A HashMap the underlying

Prior to jdk1.8, the underlying implementation of HashMap was based on arrays and linked lists

After jdk1.8, the underlying implementation of HashMap is based on array + linked list + red-black tree

The reason is that as the amount of data continues to increase, the probability of hash collisions increases dramatically, and a long linear linked list will be formed. As a result, the data structure becomes severely linearized and the efficiency decreases. If the array size exceeds 64 and the list node number exceeds 8, the list structure will be automatically converted to a red-black tree structure.

1.1 What are arrays for? When is an array created?

Arrays are essentially stores key-value pairs, and when we first call the PUT method, we create an array with a default length of 16 and a load factor of 0.75.

1.2 What are linked lists for? When will a linked list be created?

HashMap storing data, through the hash (key) method to calculate the hash value of the key, and then lowered maximum index of hash and array operation, get an index of less than or equal to the maximum value (the secondary system bit operations can ensure that the calculation of index value must be less than or equal to the array index of the largest, ensures that there will be no index crossed). Now that you know how to get an index, look at the key hash!! As we all know, different keys may have the same hash value, and then there will be hash conflicts (the computed array index already has key-v data).

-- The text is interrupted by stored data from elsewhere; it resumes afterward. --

-- ==== Sys2Proof/Laws/State.lean ====
section
/-!
SUPPORT. One lemma per block per block update: true by rfl, so that no later proof unfolds a record update.
-/
namespace Sys2Proof.Machine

In this case, you need to check whether the new key is the same as the original key (equivalent to calling hash+equal to compare keys). If the new key is not the same, a linked list will be created and the new data will be mounted to the current index as a linked list. To summarize, a linked list is created when a hash conflict occurs and the two keys do not match.

1.3 What are the functions of red-black trees? When will it be created?

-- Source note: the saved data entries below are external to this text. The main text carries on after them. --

-- ==== Sys2Proof/Laws/Command.lean ====
section
/-!
SUPPORT. What the command path of R30 does, once: a command that is Ready runs its meaning and is answered.
-/
namespace Sys2Proof.Laws
open Machine Safety

/-- The state in which a meaning runs: its command is in flight. -/
def inFlightWith (h : Hdr) (c : Cmd) (s : State) : State :=
  withHif (fun f => { f with flights := f.flights ++ [newFlight h c s] }) s

theorem not_isFor {h : Hdr} {c : Cmd} {s : State} (ht : TagFree h s) : ∀ f ∈ s.hif.flights, isFor h c f = false := by
  intro f hf
  have := ht f hf
  simp only [isFor]
  by_cases hq : f.qp = h.qp
  · have h2 : f.hdr ≠ h := fun e => this ⟨hq, by rw [e]⟩
    simp [h2]
  · simp [hq]

theorem any_isFor {h : Hdr} {c : Cmd} {s : State} (ht : TagFree h s) : s.hif.flights.any (isFor h c) = false := by
  simpa using not_isFor ht

theorem any_isTag {h : Hdr} {s : State} (ht : TagFree h s) : s.hif.flights.any (isTag h.qp h.tag) = false := by
  simp only [List.any_eq_false, isTag]
  intro f hf
  simpa using ht f hf

theorem isFor_new (h : Hdr) (c : Cmd) (s : State) : isFor h c (newFlight h c s) = true := by simp [isFor, newFlight]

theorem find_append_new {p : Flight → Bool} {x : Flight} (l : List Flight) (hl : ∀ f ∈ l, p f = false) (hx : p x = true) :
    (l ++ [x]).find? p = some x := by
  induction l with
  | nil => simp [hx]
  | cons y t ih => simp [hl y (by simp), ih (fun f hf => hl f (by simp [hf]))]

theorem before_append_new {p : Flight → Bool} {x : Flight} (l : List Flight) (hl : ∀ f ∈ l, p f = false) (hx : p x = true) :
    before p (l ++ [x]) = l := by
  induction l with
  | nil => simp [before, hx]
  | cons y t ih =>
    have := ih (fun f hf => hl f (by simp [hf]))
    simp only [before] at this
    simp [before, hl y (by simp), this]

theorem modFirst_append_new {p : Flight → Bool} {x : Flight} (g : Flight → Flight) (l : List Flight) (hl : ∀ f ∈ l, p f = false)
    (hx : p x = true) : modFirst p g (l ++ [x]) = l ++ [g x] := by
  induction l with
  | nil => simp [modFirst, hx]
  | cons y t ih => simp [modFirst, hl y (by simp), ih (fun f hf => hl f (by simp [hf]))]

/-- A fetched command that no check refuses joins the commands in flight. -/
theorem fetchEntry_ok {h : Hdr} {c : Cmd} {s : State} (ht : TagFree h s) (he : entryRefusal h (some c) s = stOk)
    (hp : hflag h 2 = true → h.paramError = false) : fetchEntry h (some c) 0 0 s = inFlightWith h c s := by
  have hb : (hflag h 2 && h.paramError) = false := by
    cases h2 : hflag h 2
    · rfl
    · simp [hp h2]
  simp [fetchEntry, any_isTag ht, he, inFlightWith, newFlight, hb]

/-- An entry that passes the checks was read without a PCIe error (R107). -/
theorem entry_paramOk {h : Hdr} {c : Cmd} {s : State} (he : entryRefusal h (some c) s = stOk) : hflag h 2 = true → h.paramError = false := by
  intro h2
  by_contra hc
  have hc : h.paramError = true := by simpa using hc
  simp only [entryRefusal, h2, hc] at he
  repeat' split at he
  all_goals simp_all

/-- A command that is Ready runs its meaning, and the result is its completion record. -/
theorem agentRun_ready {h : Hdr} {c : Cmd} {run : State → Res} {s : State} (hr : Ready h c s) :
    agentRun h c run s = .next (complete (isFor h c) (run (inFlightWith h c s))) := by
  obtain ⟨ha, ht, he, hd, hu, hf, hj⟩ := hr
  have hn := not_isFor (c := c) ht
  have hx := isFor_new h c s
  have hfl : (inFlightWith h c s).hif.flights = s.hif.flights ++ [newFlight h c s] := rfl
  have hms : mayStart s.hif.flights (newFlight h c s) = true := by
    simp only [mayStart, List.all_eq_true]
    intro f hm
    by_cases hq : f.qp = h.qp
    · have := (hu f hm).1 hq
      simp [newFlight, this.1, this.2]
    · simp [newFlight, hq]
  have hhb : heldBack (inFlightWith h c s) s.hif.flights (newFlight h c s) = false := by
    have hrf : replyFull (inFlightWith h c s) h.qp = replyFull s h.qp := rfl
    simp only [heldBack, Bool.or_eq_false_iff, List.any_eq_false]
    refine ⟨fun f hm => ?_, ?_⟩
    · have := (hu f hm).2
      simpa [flowKey, newFlight] using this
    · simpa [newFlight, hrf] using hf
  have hjb : jobBusy c h.flow (inFlightWith h c s) = false := by
    have : jobBusy c h.flow (inFlightWith h c s) = jobBusy c h.flow s := rfl
    rw [this, hj]
  simp only [agentRun, ha, any_isFor ht, fetchEntry_ok ht he (entry_paramOk he)]
  simp only [workOn, hfl, find_append_new _ hn hx, before_append_new _ hn hx, hms, hhb, hd, unlessJob, hjb]
  simp [newFlight]

/-- The completion record of a meaning that leaves HIF and the time as they were. -/
theorem complete_ready {h : Hdr} {c : Cmd} {r : Res} {s : State} (ht : TagFree h s) (hh : r.st.hif = (inFlightWith h c s).hif)
    (hc : r.st.time.c = s.time.c) (ha : r.again = false) (hw : r.wait = false) :
    complete (isFor h c) r = { r.st with hif := answered h c r.status r.info r.data s } := by
  have hn := not_isFor (c := c) ht
  have hx := isFor_new h c s
  have hfl : r.st.hif.flights = s.hif.flights ++ [newFlight h c s] := by rw [hh]; rfl
  have hh2 : r.st.hif = { s.hif with flights := s.hif.flights ++ [newFlight h c s] } := by rw [hh]; rfl
  simp only [complete, withHif, modFirst_append_new _ _ hn hx, ha, hw, hh2]
  simp [answered, doneFlight, newFlight, fwTick, hc]

/-- A command that is Ready is answered by what its meaning comes to. -/
theorem agentRun_answers {h : Hdr} {c : Cmd} {run : State → Res} {s : State} (hr : Ready h c s) (r : Res)
    (he : run (inFlightWith h c s) = r) (hh : r.st.hif = (inFlightWith h c s).hif) (hc : r.st.time.c = s.time.c)
    (ha : r.again = false) (hw : r.wait = false) :
    agentRun h c run s = .next { r.st with hif := answered h c r.status r.info r.data s } := by
  rw [agentRun_ready hr, he, complete_ready hr.2.1 hh hc ha hw]

/-- The same, with the next state named. -/
theorem agentRun_next {h : Hdr} {c : Cmd} {run : State → Res} {s t : State} (hr : Ready h c s) {r : Res}
    (he : run (inFlightWith h c s) = r) (hh : r.st.hif = (inFlightWith h c s).hif) (hc : r.st.time.c = s.time.c)
    (ha : r.again = false) (hw : r.wait = false) (ht : { r.st with hif := answered h c r.status r.info r.data s } = t) :
    agentRun h c run s = .next t := by
  rw [agentRun_answers hr r he hh hc ha hw, ht]

/-- A command that is Ready and that its meaning refuses changes nothing else. -/
theorem agentRun_refuses {h : Hdr} {c : Cmd} {run : State → Res} {s : State} {st : Nat} (hr : Ready h c s)
    (he : run (inFlightWith h c s) = refuse (inFlightWith h c s) st) :
    agentRun h c run s = .next { s with hif := answered h c st 0 [] s } := by
  rw [agentRun_answers hr _ he rfl rfl rfl rfl]
  rfl

/-- The row of a command is its agent's work on it. -/
theorem exec_rowOf (h : Hdr) (c : Cmd) (s : State) : exec (rowOf h c) s = agentRun h c (runCmd h c) s := by cases c <;> rfl

end Sys2Proof.Laws
end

As mentioned above, when data volumes are large, hash collisions increase, leading to long, linear lists. When the list has more than 8 nodes, the underlying layer will turn the list into a red-black tree.

1.4 Why is array expansion twice?

In fact, this problem is similar to the hash value and the maximum index bit operation to obtain the index value. For example, if the current array length is 16 times that of 32, then the maximum index is 32-1=31, corresponding to binary 0001 1111. Carefully observe that, regardless of the hash value, the sum of 0001 1111, the resulting value must be less than or equal to 31, so that there is no index out of bounds.

2.1 About the PUT method

2.1.1 Hash based on key to obtain hash value

Hash (key) hash(key) hash(key) hash(key) hash(key) hash(key)

2.1.2 Creating a Default array

For the first time, an array of length 16 and load factor 0.75 is created by default.

2.1.3 Hash value and array maximum index are combined

The hash value and the maximum index of the array are summed to obtain a value less than or equal to the maximum index, which is the index of the data stored in the array

2.1.4 Determine whether there is hash conflict with the calculation result

If the index calculated above already has a value, then a hash conflict has occurred. In this case, we need to determine whether the keys are really the same, by comparing keys using hash+equal. If the keys are the same, the original data will be overwritten. If the keys are not the same, the linked list will be mounted or new nodes will be added to the red-black tree

2.1.5 Hash conflict occurs. Is there a linked list or a red-black tree? If it is a linked list, determine whether it needs to be converted to a red-black tree

Whether to mount a linked list or add a red-black tree node depends on the current data structure (it is a linked list until the red-black tree condition is met). If the current mount is a linked list, check whether the current mount length exceeds 8 to determine whether to convert to a red-black tree.

2.1.6 Determine whether array expansion is required

If the current data does not have hash conflicts, then you need to consider array expansion. For example, if the current array length is 16, check whether the array length exceeds 12 after the data is saved. If so, expand the array twice.

Of course, in our daily use, may not care about some of the underlying execution logic, interested students can look at the source code. We’ll talk about get methods next time.

The above are some of the author’s views on the bottom of HashMap, there are incorrect or not precise places, I hope you can correct more.